12.14 Auto-Vectorization to SIMD
The compiler supports auto-vectorization for loops at optimization level -O3. The advantage of auto-vectorization is that the compiler can recognize scalar variables (which can be integer, fixed-point, or floating-point types) in order to utilize SIMD (Single Instruction, Multiple Data) instructions automatically. In the ideal case, when auto-vectorization is used, there is no need to use SIMD variables explicitly.
Example:
/* add8.c */
unsigned char a[32], b[32], c[32];
void add8() {
int i;
for (i = 0; i < 32; i++)
{
c[i] = a[i] + b[i];
}
}
# Illustrative generated assembly code
add8:
lui v0,0x0
addiu v0,v0,0
lui a0,0x0
addiu a0,a0,0
lui v1,0x0
addiu v1,v1,0
addiu a3,v0,32
lw a2,0(a0)
lw a1,0(v0)
addiu v0,v0,4
addiu a0,a0,4
addu.qb a1,a2,a1
addiu v1,v1,4
bne v0,a3,1c <add8+0x1c>
sw a1,-4(v1)
jr ra
In add8.c
, elements in two arrays of unsigned char
are
added together.
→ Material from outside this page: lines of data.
-- ==== Sys2Proof/Machine/Invocation.lean ====
section
/-! DEFINITION. The invocation surface and the exit behaviour of the surrounding program, host level
(70_reset_and_hazards.md R158, R159). -/

namespace Sys2Proof.Machine

/-- Why the surrounding program aborts (R105, R159). -/
inductive HostFailure
  | parse (e : ParseError)
  | fault (c : FaultCause)
  | notFound
  | refused (r : Refusal)
  | unfinished
deriving DecidableEq, Repr

/-- How the surrounding program ends (R159): status 0 with both results, or a non-zero status with a diagnostic and no
output. The status number and the text are not given (U9), so only the reason is kept. Log entry 11. -/
inductive ExitResult
  | success (output : Word) (noun verb derived : Nat)
  | failure (reason : HostFailure)
deriving DecidableEq, Repr

/-- Whether the exit status is 0 (R159). -/
def exitStatusZero : ExitResult → Bool
  | .success _ _ _ _ => true
  | .failure _ => false

/-- The pair of the search as the last result, or the failure of the search (R158, R154, R156). -/
def reportSearch (output : Word) : SearchResult → ExitResult
  | .found n v => .success output n v (derivedValue n v)
  | .notFound => .failure .notFound
  | .faulted c => .failure (.fault c)
  | .refused r => .failure (.refused r)
  | .unfinished => .failure .unfinished

/-- The two results in order (R158): the Output of the canonical configuration, then the search. A failure of either
leaves no output (R159). -/
def invokeImage (cfg : Config) (program : List Word) (target : Word) : ExitResult :=
  match trial cfg program Config.canonicalNoun Config.canonicalVerb with
  | .output v => reportSearch v (find cfg program target)
  | .faulted c => .failure (.fault c)
  | .refused r => .failure (.refused r)
  | .unfinished => .failure .unfinished

/-- The invocation on a program text and a target (R158); `TARGET` and the text are arguments (N8, N9). -/
def invoke (cfg : Config) (text : List Char) (target : Word) : ExitResult :=
  match parseProgram cfg.xlen text with
  | .ok program => invokeImage cfg program target
  | .error e => .failure (.parse e)

end Sys2Proof.Machine
end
The compiler automatically generates the code for
addu.qb
to add four elements at a time.
For existing C code, try auto-vectorization at the -O3 optimization level without any modifications to see if the compiler can auto vectorize the loops. In some cases, if the loop body is too complex, the compiler will not be able to auto-vectorize the loop; in this case, you may choose to restructure and simplify the loop.